Начитавшись повестей Андрея Платонова, прочитал я среди прочего, мне прежде недоступного, и «Красную новь» тридцать седьмого года со статьей Абрама Гурвича. Критик, мне казалось, проницательно прочёл писателя, раскрыв, что же сказывается в платоновской прозе, но, раскрыв, разнес, донес, оклеветал. С возрождением Платонова прижизненную критику по его адресу назвали травлей и взялись писать о Платонове восторженно, однако писали (и пишут) не о том, о чем у Платонова написано. В недавно изданных беседах Ивана Толстого с Борисом Парамоновым я наконец прочитал: в нападках на Платонова был смысл, были и не имеющие отношения к смыслу оргвыводы[25]. Разоблачители-доносчики называли вещи своими именами, но их верные выводы, обреченные на минус-бессмертие, являлись политическими поклепами.
«Все эти люди Платонова мертвы. Исчезающие эфемеры света и жизни в глазах, наполненных печалью мертвых, и рассыпавшиеся в прах кости – так описана Платоновым жизнь человека».
Из статьи А. Гурвича («Красная новь»,1937, № 10).
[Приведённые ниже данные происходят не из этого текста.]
-- ==== Sys2Proof/Machine/Order.lean ====
section
/-! DEFINITION. Ordering (chapter 10): objects and regions, the coherence order of writes, release and
acquire events, path crossings, and the values a read may return. -/

namespace Sys2Proof.Machine

/-! ## Paths (R174) -/

def pathLane : Nat := 0
def pathCopy : Nat := 1
def pathMtx : Nat := 2
def pathRas : Nat := 3
def pathFab : Nat := 4
def pathHost : Nat := 5
/-- The path of a write that goes through this module's own ingress: its issuing path for the writer, FAB for every other
party (R401) (DEDUCED, log entry 52). -/
def loopPath (q : Nat) : Nat := q + 16
/-- The default mask of barriers and gates: LANE, COPY, MTX, RAS (R194). -/
def maskDefault : Nat := 15
def maskAll : Nat := 63

/-! ## Objects and regions (R190-R193)

An object's key is (kind * 2^20 + qualifier) * 2^20 + index. Kinds 1-6 are those of R190; 7 is a
context's default region, 8 a core's scratchpad region, 9 a context's device fence order and 10 a core's
core fence order. -/

def objKey (kind q idx : Nat) : Nat := (kind * 2 ^ 20 + q) * 2 ^ 20 + idx
def keyKind (k : Nat) : Nat := k / 2 ^ 40
def keyQual (k : Nat) : Nat := k / 2 ^ 20 % 2 ^ 20

/-- `via` of a party's own writes, and of a finish release, which covers every region. -/
def viaOwn : Nat := 0
def viaAny : Nat := 1

/-- A thread's default region key. -/
def State.defaultObj (s : State) (t : Nat) : Nat :=
  objKey 7 ((s.tagOf t).1 * 1024 + (s.tagOf t).2) 0

/-- Whether the thread's warp is a member of barrier b (R117). -/
def State.barMember (s : State) (t b : Nat) : Bool :=
  let wp := s.warp (warpKeyOf t)
  !wp.spawned && !isPriv t && b < 28
    && (if b < 16 then bitOf ((s.block (coreOf t)).barmask.getD b 0) wp.no else true)

/-- The key of barrier b for a core's block: cluster barriers by the cluster of the first placement (DEDUCED,
log entry 39). -/
def State.barKey (s : State) (c b : Nat) : Nat :=
  let bk := s.block c
  if b < 16 then objKey 1 c b
  else if b < 24 then objKey 2 (bk.launch * 36 + bk.cluster) (b - 16)
  else objKey 3 bk.launch (b - 24)

/-- The barrier that an object word names, if its KIND is that of a barrier. -/
def objBar (w : Word) : Option Nat :=
  let idx := bitsOf w.toNat 18 0
  match bitsOf w.toNat 31 28 with
  | 1 => if idx < 16 then some idx else none
  | 2 => if idx < 8 then some (16 + idx) else none
  | 3 => if idx < 4 then some (24 + idx) else none
  | _ => none

/-- The key of an object word for the block of a thread; `none` where the word is invalid (R190). -/
def State.objIn (s : State) (t : Nat) (w : Word) : Option Nat :=
  let idx := bitsOf w.toNat 18 0
  if bitsOf w.toNat 27 19 ≠ 0 then none
  else match bitsOf w.toNat 31 28 with
  | 4 => if idx < 32 then some (objKey 4 (coreOf t) idx) else none
  | 5 => if idx < 4096 then some (objKey 5 (s.tagOf t).1 idx) else none
  | 6 => if idx < (s.grant (s.tagOf t).1).2 then some (objKey 6 0 (s.sigIndex (s.tagOf t).1 idx)) else none
  | _ => (objBar w).map (s.barKey (coreOf t))

/-- The key of an object word for a thread: invalid too where it names a barrier of which the thread's warp is no
member (R215). -/
def State.objOf (s : State) (t : Nat) (w : Word) : Option Nat :=
  match objBar w with
  | some b => if s.barMember t b then s.objIn t w else none
  | none => s.objIn t w

/-- The object that a region list binds an address to for a thread's block, whichever of its warps makes the
access; the default region otherwise (R191). -/
def State.objAt (s : State) (t : Nat) (rs : List Region) (va : Nat) : Nat :=
  match rs.find? fun r => r.base ≤ va && va < r.base + r.size with
  | some r => (s.objIn t r.obj).getD (s.defaultObj t)
  | none => s.defaultObj t

/-- The object of the region that a block's list binds an address to now (R191). -/
def State.regionObj (s : State) (t va : Nat) : Nat := s.objAt t (s.block (coreOf t)).regions va

/-- The scratchpad region of a core. -/
def scratchObj (c : Nat) : Nat := objKey 8 c 0

/-- The object of a launch's conflict entries on a handle (R368): its kind lies above every other. -/
def specObj (launch : Nat) (handle : Dword) : Nat := (handle.toNat + 2 ^ 64 * (launch + 1)) * 2 ^ 60

/-- Whether a region with key `reg` is bound to object `obj`: the scratchpad region to every block
barrier and core gate of its core, the default region to its fences and to entry removals (R193, R201, R234,
R368). -/
def boundTo (reg obj : Nat) : Bool :=
  reg = obj
    || (keyKind reg = 8 && (keyKind obj = 1 || keyKind obj = 4) && keyQual reg = keyQual obj)
    || (keyKind reg = 7 && keyKind obj = 9 && keyQual reg = keyQual obj)
    || (keyKind reg = 7 && (keyKind obj = 10 || 2 ^ 20 ≤ keyKind obj))

/-! ## Memory spaces: physical memory, and scratchpad bytes above 2^60 -/

def scratchBase : Nat := 2 ^ 60
/-- The log address of a scratchpad byte. -/
def scratchAddr (c off : Nat) : Nat := scratchBase + c * 2 ^ 24 + off

/-- A byte of a core's constant store, and one of its weight buffer, as the list of poisoned bytes names them. -/
def constAddr (c off : Nat) : Nat := 2 ^ 61 + c * 2 ^ 24 + off
def wbufAddr (c off : Nat) : Nat := 2 ^ 62 + c * 2 ^ 24 + off
/-- A byte of a core's accumulator storage, and a vector register of a thread, under the same names. -/
def accEcc (c off : Nat) : Nat := 2 ^ 63 + c * 2 ^ 24 + off
def regEcc (t r : Nat) : Nat := 2 ^ 64 + 512 * t + 4 * r

/-- The newest value of a byte. -/
def State.byteAt (s : State) (a : Nat) : Byte :=
  if a < scratchBase then s.mem.read a else s.scratch.read (a - scratchBase)

/-- The newest value of n bytes. -/
def State.bytesAt (s : State) (a : Nat) : Nat → List Byte
  | 0 => []
  | n + 1 => s.byteAt a :: State.bytesAt s (a + 1) n

/-- Bytes put in their space. -/
def State.putBytes (s : State) (a : Nat) (bs : List Byte) : State :=
  if a < scratchBase then { s with mem := s.mem.writeN a bs }
  else { s with scratch := s.scratch.writeN (a - scratchBase) bs }

/-- A write of a party and of further threads whose reductions it combines: it takes its place at the end of the
coherence order (R199, R206) (DEDUCED, log entry 50). -/
def State.writeAll (s : State) (party : Nat) (also : List Nat) (path obj a : Nat) (bs : List Byte) : State :=
  let e : WriteEv :=
    { serial := s.serial + 1, addr := a, old := s.bytesAt a bs.length, new := bs
      path := if path < 16 then path else pathFab, party := party, obj := obj, also := also, home := path % 16 }
  { s.putBytes a bs with wlog := e :: s.wlog, serial := s.serial + 1 }

/-- A write of one party (R199). -/
def State.write (s : State) (party path obj a : Nat) (bs : List Byte) : State := s.writeAll party [] path obj a bs

/-! ## Visibility (R196-R199) -/

/-- Whether a write is one of its thread's own LANE writes. A combined reduction is a write of each thread whose addend
it holds, and a wider scope's write one of every member (R206, R216). -/
def WriteEv.ownLane (e : WriteEv) (t : Nat) : Bool := (e.party = t || e.also.contains t) && e.home = pathLane

/-- The path that a write seen has for its reader: the issuing path for its own party (R401) (DEDUCED, log entry 52). -/
def WriteEv.pathFor (e : WriteEv) (z : Seen) : Nat := if z.via = viaOwn then e.home else e.path

/-- The reader paths of a seen write that a release hands on: a party's own write through this module's own ingress is a
FAB write for others, whatever path it has for the party itself (R401). -/
def WriteEv.handedOn (e : WriteEv) (z : Seen) : Nat := if z.via = viaOwn && e.home ≠ e.path then 2 ^ e.path else z.paths

/-- The write with a serial. -/
def State.writeEv (s : State) (n : Nat) : Option WriteEv := s.wlog.find? fun e => e.serial = n

/-- Whether a write touches the n bytes at a. -/
def WriteEv.touches (e : WriteEv) (a n : Nat) : Bool := e.addr < a + n && a < e.addr + e.new.length

/-- The own byte of a write at an address, after or before it. -/
def WriteEv.byte (l : List Byte) (base a : Nat) : Option Byte := if base ≤ a then l[a - base]? else none

/-- The value of one byte after write k: the last write at or before k, else what the first later write
found, else the byte as it stands. The log is newest first. -/
def byteAtVersion (log : List WriteEv) (k a : Nat) (cur : Byte) : Byte :=
  match log with
  | [] => cur
  | e :: r =>
    if e.serial ≤ k then
      match WriteEv.byte e.new e.addr a with
      | some b => b
      | none => byteAtVersion r k a cur
    else
      match WriteEv.byte e.old e.addr a with
      | some b => byteAtVersion r k a b
      | none => byteAtVersion r k a cur

/-- The reader paths on which the thread's own write is visible: its LANE path, and what XFENCE added. -/
def Thread.pathsOf (th : Thread) (serial : Nat) : Nat :=
  th.seen.foldl (fun m z => if z.serial = serial then m ||| z.paths else m) 0

/-- Whether write e is visible to a read by thread t on path q of a byte in region `reg` (R197). -/
def State.visible (s : State) (t q reg : Nat) (e : WriteEv) : Bool :=
  let th := s.thr t
  (e.ownLane t && q = pathLane)
    || th.seen.any fun z => z.serial = e.serial && bitOf z.paths q
        && (z.via = viaOwn || z.via = viaAny || boundTo reg z.via)

/-- The latest write of the n bytes at a that is visible to the thread's read on a path (R197). -/
def State.floorOf (s : State) (t q reg a n : Nat) : Nat :=
  s.wlog.foldl (fun m e => if e.touches a n && s.visible t q reg e then max m e.serial else m) 0

/-- The floors of the units of a read of n bytes: halves of 8 bytes where n is 16 (R84). -/
def State.floorsOf (s : State) (t q reg a n : Nat) : List Nat :=
  if n ≤ 8 then [s.floorOf t q reg a n] else [s.floorOf t q reg a 8, s.floorOf t q reg (a + 8) (n - 8)]

/-- The writes that a read of the n bytes at a may return, given its floor and the last serial before its issue: none
below the floor, none earlier than the party has read, and none from the first later write of the same thread on (R13,
R97, R199) (DESIGN CHOICE, log entry 11). -/
def State.versions (s : State) (t fl a n issued : Nat) : List Nat :=
  let own := s.wlog.filter fun e => e.ownLane t && e.touches a n && issued < e.serial
  let top := own.foldl (fun m e => min m e.serial) (s.serial + 1)
  let read := (s.thr t).lastRead.get (a / 8) 0
  let fl := max fl (if read < top then read else 0)
  ((s.wlog.filter fun e => e.touches a n && fl < e.serial && e.serial < top).map fun e => e.serial) ++ [fl]

/-- A party has read the write with a serial in a unit, and reads none earlier there again (R199). -/
def State.markRead (s : State) (t a k : Nat) : State :=
  s.modThr t fun th => { th with lastRead := th.lastRead.put (a / 8) (max k (th.lastRead.get (a / 8) 0)) }

/-- One single-copy atomic read of n bytes, at most 8, in one aligned 8-byte unit (R84, R199) (DESIGN CHOICE,
log entry 11). -/
def State.readUnit (s : State) (t fl a n issued : Nat) : List Byte × State :=
  if s.wlog.all fun e => !e.touches a n then (s.bytesAt a n, s)
  else
    let vs := s.versions t fl a n issued
    let c := if vs.length = 1 then (0, s) else s.choose vs.length
    let k := vs.getD c.1 0
    ((List.range n).map (fun i => byteAtVersion s.wlog k (a + i) (s.byteAt (a + i))), c.2.markRead t a k)

/-- A read of n bytes: in halves of 8 bytes where n is 16 (R84). -/
def State.readData (s : State) (t : Nat) (fls : List Nat) (a n issued : Nat) : List Byte × State :=
  if n ≤ 8 then s.readUnit t (fls.headD 0) a n issued
  else
    let r1 := s.readUnit t (fls.headD 0) a 8 issued
    let r2 := r1.2.readUnit t (fls.getD 1 0) (a + 8) (n - 8) issued
    (r1.1 ++ r2.1, r2.2)

/-- An atomic's read of the newest value: no later read of its party goes back behind it (R199, R204). -/
def State.readNewest (s : State) (t a n : Nat) : State :=
  match s.wlog.find? fun e => e.touches a n with
  | some e => s.markRead t a e.serial
  | none => s

/-! ## Release and acquire (R194-R198) -/

/-- Merges visible writes: one entry for each write and object. -/
def addSeen (l : List Seen) (z : Seen) : List Seen :=
  match l with
  | [] => [z]
  | y :: r =>
    if y.serial = z.serial && y.via = z.via then { y with paths := y.paths ||| z.paths } :: r
    else y :: addSeen r z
Конечно, буква должна убивать, критика обязана быть беспощадной, проникающей в суть сказавшегося у писателя. Писатели того не любят, и всякая сказанная о них правда, даже апологетическая, вызывает их неприязнь. Тургенев недоволен был лево-радикальной критикой, раскрывшей смысл его романов, он де не хотел сказать того, что говорили о его творениях Добролюбов, Антонович или Писарев, но что делать, хотел не хотел, а оно сказалось. Толстой был уязвлен критикой «Войны и мира», но ничего проницательнее статьи Шелгунова «Философия застоя» о романе не было сказано. Критики довыразили истину бессмертных произведений, между тем критика, обслуживающая или же толкующая на всевозможные лады невоплощенные и неудачные замыслы писателей – гелертерство, переливание из пустого в порожнее.
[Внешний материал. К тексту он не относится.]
-- ==== Sys2Proof/Machine/Hub.lean ====
section
/-! DEFINITION. The hub's register pages (R173) as a read finds them: doorbell pages (R136), control pages
(R405), the fabric table page (R397-R399), present pages (R327), the hub global page (R185-R188, R447) and the
compositor's window (R320, R321). -/

namespace Sys2Proof.Machine

/-! ## Epochs (R187, R188) -/

/-- Accesses that hold a translation from their issue to their completion (R187) (DEDUCED, log entry 54). -/
def Acc.translated : Acc → Bool
  | .load .. | .store .. | .atom .. | .red .. | .specTable .. | .tex .. | .cmaint .. => true
  | _ => false

/-- QLOW: the oldest epoch with an access in flight, or EPOCH (R187). An access that a pre-emption has recorded
holds no translation (DEDUCED, log entry 54). -/
def State.qlow (s : State) : Nat :=
  s.ops.foldl (fun m o => if o.2.acc.acc.translated && !o.2.landed then min m o.2.epoch else m) s.epoch

/-- Whether an entry stamped e is released (R188). -/
def State.released (s : State) (e : Nat) : Bool := 1 ≤ s.qlow - e && s.qlow - e ≤ 2 ^ 31

def State.qepoch (s : State) : Dword := d64 (s.epoch % 2 ^ 32 * 2 ^ 32 + s.qlow % 2 ^ 32)

def State.qstat (s : State) : Dword := d64 ((if s.qfull then 2 ^ 31 else 0) + s.quar.length)

/-- mem.qpop as a read finds it: the oldest entry, if it is released (R188). -/
def State.qpop (s : State) : Dword :=
  match s.quar with
  | (w, e) :: _ => if s.released e then d64 (2 ^ 63 + w) else 0
  | [] => 0

/-! ## Doorbell and control pages -/

/-- q.state (R136). -/
def Queue.state (q : Queue) : Dword := d64 (q.err * 256 + q.ceil * 4 + q.phase)

/-- A doorbell page's register (R136). -/
def State.doorbell (s : State) (v off : Nat) : Dword :=
  let q := s.queue v (off / 0x40)
  if off < 0x400 then
    match off % 0x40 with
    | 0x00 => d64 q.tail
    | 0x08 => d64 q.head
    | 0x10 => q.state
    | _ => 0
  else 0

/-- vdev.ctxcmd as it reads: CTXID, SEL and ERR (R410). -/
def Vdev.ctxcmdRead (d : Vdev) : Dword :=
  (d.ctxcmd &&& 0xFFFF00000004) ||| (if d.selected.isSome then 8 else 0)

/-- A register of the selected context; 0 with none selected (R410). -/
def Vdev.aperture (d : Vdev) (f : Ctx → Dword) : Dword :=
  match d.selected with
  | none => 0
  | some x => match d.ctxs.find x with | some c => f c | none => 0

/-- A control page's register (R405). -/
def State.control (s : State) (v off : Nat) : Dword :=
  let d := s.vdev v
  let q := d.queue ((off - 0x100) / 0x10)
  if 0x100 ≤ off && off < 0x200 then
    match off % 0x10 with
    | 0 => q.ring
    | 8 => q.ctl
    | _ => 0
  else
  match off with
  | 0x000 => d.ctl
  | 0x008 => d.share
  | 0x010 => d.sig
  | 0x018 => d.s2tb
  | 0x020 => d.save
  | 0x028 => d.savefb
  | 0x030 => d.savefault
  | 0x038 => d.tmlog
  | 0x040 => d.tmptr
  | 0x048 => d.tmcount
  | 0x050 => d.owner
  | 0x058 => d.ctxcmdRead
  | 0x060 => d.aperture Ctx.legacy
  | 0x068 => d.aperture Ctx.owner
  | 0x070 => d.aperture Ctx.trap
  | 0x078 => d.aperture Ctx.ttb
  | _ => 0

/-! ## Fabric table page -/

/-- Eight bytes of the fabric table page. -/
def State.fabricPage (s : State) (off : Nat) : Dword :=
  if off < 0x2000 then d64 (s.importOf (off / 32) / 2 ^ (8 * (off % 32)))
  else if off < 0x4000 then pair (s.keyOf ((off - 0x2000) / 4)) (s.keyOf ((off - 0x2000) / 4 + 1))
  else if off < 0xC000 then s.proxyAt ((off - 0x4000) / 8)
  else 0

/-! ## Present pages -/

def State.presentQ (s : State) (o d : Nat) : PresentQ := s.bezel.presents.get (4 * o + d) PresentQ.empty

/-- PR_STAT (R327). -/
def PresentQ.stat (p : PresentQ) : Dword :=
  d64 (p.latched % 2 ^ 32 * 2 ^ 32 + (if p.badsig then 64 else 0) + (if p.nolayer then 32 else 0)
    + (if p.ovf then 16 else 0) + p.q.length)

def State.presentPage (s : State) (o off : Nat) : Dword :=
  if off < 0x100 then
    match off % 0x40 with
    | 0x00 => (s.presentQ o (off / 0x40)).a
    | 0x10 => (s.presentQ o (off / 0x40)).stat
    | _ => 0
  else 0

/-! ## The compositor's window -/

/-- A surface entry: absent, with FORMAT 0xFF, from the start (R321). -/
def Bezel.surf (b : Bezel) (h : Nat) : Nat := b.surfs.get h (0xFF * 2 ^ 128)
/-- A grant entry: empty, with GRANTOR 0xFF, from the start (R321). -/
def Bezel.grant (b : Bezel) (n : Nat) : Nat := b.grants.get n 0xFF
/-- Entry n of a display's layer table (R324). -/
def Bezel.layer (b : Bezel) (d n : Nat) : Nat := b.layers.get (64 * d + n) 0
/-- Entry n of a display's layer table as the last refresh to start found it (R321). -/
def Bezel.shown (b : Bezel) (d n : Nat) : Nat := b.inForce.get (64 * d + n) 0

def State.display (s : State) (d : Nat) : Display := s.bezel.displays.get d Display.empty

/-- TABLE, DISP and INDEX of bz.tsel. -/
def Bezel.table (b : Bezel) : Nat := bitsOf b.tsel.toNat 31 30
def Bezel.tdisp (b : Bezel) : Nat := bitsOf b.tsel.toNat 29 28
def Bezel.index (b : Bezel) : Nat := bitsOf b.tsel.toNat 15 0

/-- Whether the selection names an entry (R321). -/
def Bezel.inTable (b : Bezel) : Bool :=
  match b.table with
  | 0 => true
  | 1 => b.index < 4096
  | 2 => b.index < 64
  | _ => false

/-- The selected entry as it stands. -/
def Bezel.selected (b : Bezel) : Nat :=
  match b.table with
  | 0 => b.surf b.index
  | 1 => b.grant b.index
  | 2 => b.layer b.tdisp b.index
  | _ => 0

/-- bz.tdata k as it reads. -/
def Bezel.tdata (b : Bezel) (k : Nat) : Dword :=
  if b.inTable && (b.table ≠ 2 || k = 0) then d64 (b.selected / 2 ^ (64 * k)) else 0

/-- bz.stat (R320). -/
def Bezel.statWord (b : Bezel) : Dword := d64 (b.stat + if b.fills.isEmpty then 0 else 1)

def State.bezelWindow (s : State) (off : Nat) : Dword :=
  let d := s.display ((off - 0x100) / 0x40)
  if 0x100 ≤ off && off < 0x200 then
    match off % 0x40 with
    | 0x00 => d.mode
    | 0x08 => d.bg
    | 0x10 => d64 (d.count % 2 ^ 32)
    | _ => 0
  else
  match off with
  | 0x000 => s.bezel.tsel
  | 0x008 => s.bezel.tdata 0
  | 0x010 => s.bezel.tdata 1
  | 0x018 => s.bezel.tdata 2
  | 0x020 => s.bezel.tdata 3
  | 0x040 => s.bezel.fillA
  | 0x050 => s.bezel.statWord
  | _ => 0

/-! ## The map -/

/-- Where the hub's registers start in the I/O range (R173). -/
def regBase : Nat := 0x2FFFF0000000

/-- A register of the hub global page. -/
def State.globalPage (s : State) (off : Nat) : Dword :=
  match off with
  | 0x000 => s.hotCfg
  | 0x008 => s.hotRing
  | 0x010 => s.hotPtr
  | 0x018 => s.qepoch
  | 0x028 => s.qpop
  | 0x030 => s.qstat
  | 0x038 => s.fwfault
  | _ => 0

/-- A read of mem.qpop has taken the oldest entry, where it is released (R188). -/
def State.takeQpop (s : State) : State :=
  match s.quar with
  | (_, e) :: r => if s.released e then { s with quar := r } else s
  | [] => s

/-- The 64-bit register at an address of the I/O range, aligned to 8 (R173). The Assay mailbox, whose
layout the specification does not give, reads a value that nothing constrains. -/
def State.regRead (s : State) (pa : Nat) : Dword × State :=
  let o := pa - regBase
  if o < 0x20000 then (s.doorbell (o / 0x1000) (o % 0x1000), s)
  else if o < 0x40000 then (s.control ((o - 0x20000) / 0x1000) (o % 0x1000), s)
  else if o < 0x50000 then (s.fabricPage (o - 0x40000), s)
  else if o < 0x14F000 then (s.presentPage ((o - 0x50000) / 0x1000) (o % 0x1000), s)
  else if o < 0x150000 then (0, s)
  else if o < 0x160000 then
    (s.globalPage (o - 0x150000),
      if o - 0x150000 = 0x028 then s.takeQpop else s)
  else if o < 0x170000 then (s.bezelWindow (o - 0x160000), s)
  else if o < 0x171000 then (Config.freeDword s.free, { s with free := s.free + 1 })
  else (0, s)

/-- What stands for the owner of a write that comes from no context: the hub's, the compositor's or another module's
(R319). -/
def noOwner : Nat := 256

/-- A write of the 64-bit register at an address: a device step that comes before anything else of the
cores moves. The owner is that of the context whose request it is (R319). -/
def State.regWrite (s : State) (pa owner : Nat) (v : Dword) : State :=
  { s with agenda := s.agenda ++ [.write pa owner v] }

end Sys2Proof.Machine
end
Отрицательная критика острее положительной – по этому пункту я соглашался с Чудаковым. Апологетика Платонова, что начала появляться у нас с шестидесятых годов, – похвалы, адресованные какому-то другому писателю, не тому, что некогда был проницательно проработан Гурвичем. Разносная статья явилась политическим доносом на писателя по меньшей мере несоветского. В то время, по обстоятельствам, если писать как следует, называя вещи своими именами, можно было написать только донос. Такова ситуация, похвала – ложь, поношение – правда. Критика наших времен не стала, как со времен Белинского была, судом над литературой. Ожесточение цензуры? Если ожесточение, кто же ожесточал? Вот это – главное, если понять советское время. Пока нельзя понять, и времена Белинского с этой стороны не изучены. Изучено, как запрещали Белинского или Чернышевского, не изучено, как разрешали, как публицистика по поводу литературы, совершенно очевидно подрывная, попадала в печать. Там – что, сидели дремлющие совы или либеральные агенты? Лифшиц говорит – по недомыслию. Остается признать слепоту суждения, о которой говорил Маркс, неизбежная ограниченность в силу закона «Не расти ушам выше лба». У последующих поколений, не подозревающих, что их постигнет та же участь, это получит презрительное наименование иллюзий и заблуждений. Но те же недогадливые надсмотрщики печати умнели и становились прозорливее, если судить по их мнениям, сохранившимся в дневниках, когда они уходили со службы. Либеральные агенты тоже были, но кто их посадил на должности охраняющих политическую обстановку в стране? Великие русские писатели оказались в положении консерватора Гегеля, который своей диалектикой вдохновлял революцию.